Tienilic acid

Clinical data
- Trade names: Selacryn
- Routes of administration: Oral
- ATC code: C03CC02 (WHO) ;

Legal status
- Legal status: Withdrawn;

Pharmacokinetic data
- Protein binding: 95%
- Metabolism: Hepatic
- Elimination half-life: 6 hours
- Excretion: Renal and biliary

Identifiers
- IUPAC name [2,3-dichloro-4-(2-thienylcarbonyl)phenoxy]acetic acid;
- CAS Number: 40180-04-9;
- PubChem CID: 38409;
- ChemSpider: 35204;
- UNII: HC95205SY4;
- KEGG: D02386;
- ChEBI: CHEBI:9590;
- ChEMBL: ChEMBL267744;
- CompTox Dashboard (EPA): DTXSID4023670 ;
- ECHA InfoCard: 100.049.825

Chemical and physical data
- Formula: C_{13}H_{8}Cl_{2}O_{4}S
- Molar mass: 331.16 g·mol^{−1}
- 3D model (JSmol): Interactive image;
- SMILES s1cccc1C(=O)c2c(Cl)c(Cl)c(cc2)OCC(=O)O;
- InChI InChI=1S/C13H8Cl2O4S/c14-11-7(13(18)9-2-1-5-20-9)3-4-8(12(11)15)19-6-10(16)17/h1-5H,6H2,(H,16,17); Key:AGHANLSBXUWXTB-UHFFFAOYSA-N;

= Tienilic acid =

Chemical compound

Tienilic acid (INN and BAN) or ticrynafen (USAN) is a loop diuretic drug with uric acid-lowering (uricosuric) action, formerly marketed for the treatment of hypertension. It was approved by FDA on May 2, 1979, and withdrawn in 1982, after case reports in the United States indicated a link between the use of ticrynafen and hepatitis.

Criminal charges were brought against SmithKline executives with regard to hiding data related to toxicity while gaining FDA approval. The company pleaded guilty to 14 counts of failure to report adverse reactions and 20 counts of selling a misbranded drug.

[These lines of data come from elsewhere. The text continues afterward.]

-- ==== Sys2Proof/Laws/Notify.lean ====
section
/-!
SUPPORT. The operations of Notify change `nt` and `out` and nothing else: one equation for each, and what it means for
every other field and for a read of the register map.
-/

namespace Sys2Proof.Machine

theorem Told.refl (s : State) : Told s s := rfl

theorem Told.trans {a b c : State} (h : Told a b) (g : Told b c) : Told a c := by
  unfold Told at *
  rw [g, h]

theorem told_withIc (s : State) (f : IcOut → IcOut) : Told s (s.withIc f) := rfl
theorem told_nt (s : State) (n : Notify) : Told s { s with nt := n } := rfl
theorem told_emit (s : State) (o : Output) : Told s (s.emit o) := rfl

theorem told_when (s : State) (b : Bool) (f : State → State) (h : Told s (f s)) : Told s (s.when b f) := by
  cases b
  · exact Told.refl s
  · exact h

theorem told_foldl {α : Type} (f : State → α → State) (h : ∀ s a, Told s (f s a)) (l : List α) (s : State) :
    Told s (l.foldl f s) := by
  induction l generalizing s with
  | nil => exact Told.refl s
  | cons a l ih => exact (h s a).trans (ih _)

theorem told_icRaise (s : State) (c src : Nat) : Told s (s.icRaise c src) := by
  exact told_withIc _ _

theorem told_mgmtRaise (s : State) (src : Nat) : Told s (s.mgmtRaise src) := by
  exact told_icRaise _ _ _

theorem told_pageSource (s : State) (p : Nat) : Told s (s.pageSource p) := by
  unfold State.pageSource
  refine told_foldl _ (fun s c => ?_) _ _
  split
  · exact told_withIc _ _
  · split
    · exact told_withIc _ _
    · exact Told.refl _

theorem told_putEvents (s : State) (p v : Nat) : Told s (s.putEvents p v) := by
  unfold State.putEvents
  dsimp only
  split
  · exact told_nt _ _
  · exact (told_nt _ _).trans (told_pageSource _ _)

theorem told_raise (s : State) (e : Event) (k : Nat) : Told s (s.raise e k) := by
  exact told_putEvents _ _ _

theorem told_usbMessage (s : State) (kind a b : Nat) : Told s (s.usbMessage kind a b) := by
  unfold State.usbMessage
  dsimp only
  repeat' split
  all_goals first
    | exact Told.refl _
    | exact told_nt _ _
    | exact (told_nt _ _).trans (told_raise _ _ _)

theorem told_logTake (s : State) (b : LogBody) : Told s (s.logTake b) := by
  unfold State.logTake
  dsimp only
  split
  · exact (told_nt _ _).trans (told_usbMessage _ _ _ _)
  · exact told_nt _ _

theorem told_logDrop (s : State) : Told s (s.logDrop) := by
  exact (told_nt _ _).trans (told_raise _ _ _)

theorem told_log (s : State) (b : LogBody) : Told s (s.log b) := by
  unfold State.log
  dsimp only
  split
  · split
    · exact told_logTake _ _
    · exact told_logDrop _
  · split
    · exact ((told_logTake _ _).trans (told_nt _ _)).trans (told_logTake _ _)
    · exact told_logDrop _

Tienilic acid was found to act as a suicide substrate at the cytochrome P450 enzymes involved in drug metabolism. However, the metabolic reaction carried out by these enzymes converted tienilic acid to a thiophene sulfoxide which was highly electrophilic. This encouraged a Michael reaction leading to alkylation of a thiol group in the enzyme's active site. Loss of water from the thiophene sulfoxide restored the thiophene ring and resulted in tienilic acid being covalently linked to the enzyme, thus inhibiting the enzyme irreversibly.

In addition sera of patients who had liver failure after taking this drug contained antibodies recognizing CYP2C9 able to hydroxylate the drug and to give covalent binding.

The above explanation is a hypothesis. It is still not known (after 15 years) if the reactive intermediate which inactivates the CYP2C9 is the thiophene sulfoxide or the thiophene epoxide. The target on the protein is also not known (could be multiple). However tienilic acid is a good mechanism based inhibitor of CYP2C9 and seems to inactivate it stoichiometrically. Progress in proteomics may one day give the answer.

Recent studies indicate that in fact the primary metabolite of tienilic acid (5-OH tienilic acid) cannot be derived from a thiophene-S-oxide intermediate as was previously hypothesized. It was determined to be derived from a thiophene epoxide intermediate and this reactive intermediate is then likely a cause for the covalent binding to as well as mechanism-based inactivation of CYP2C9.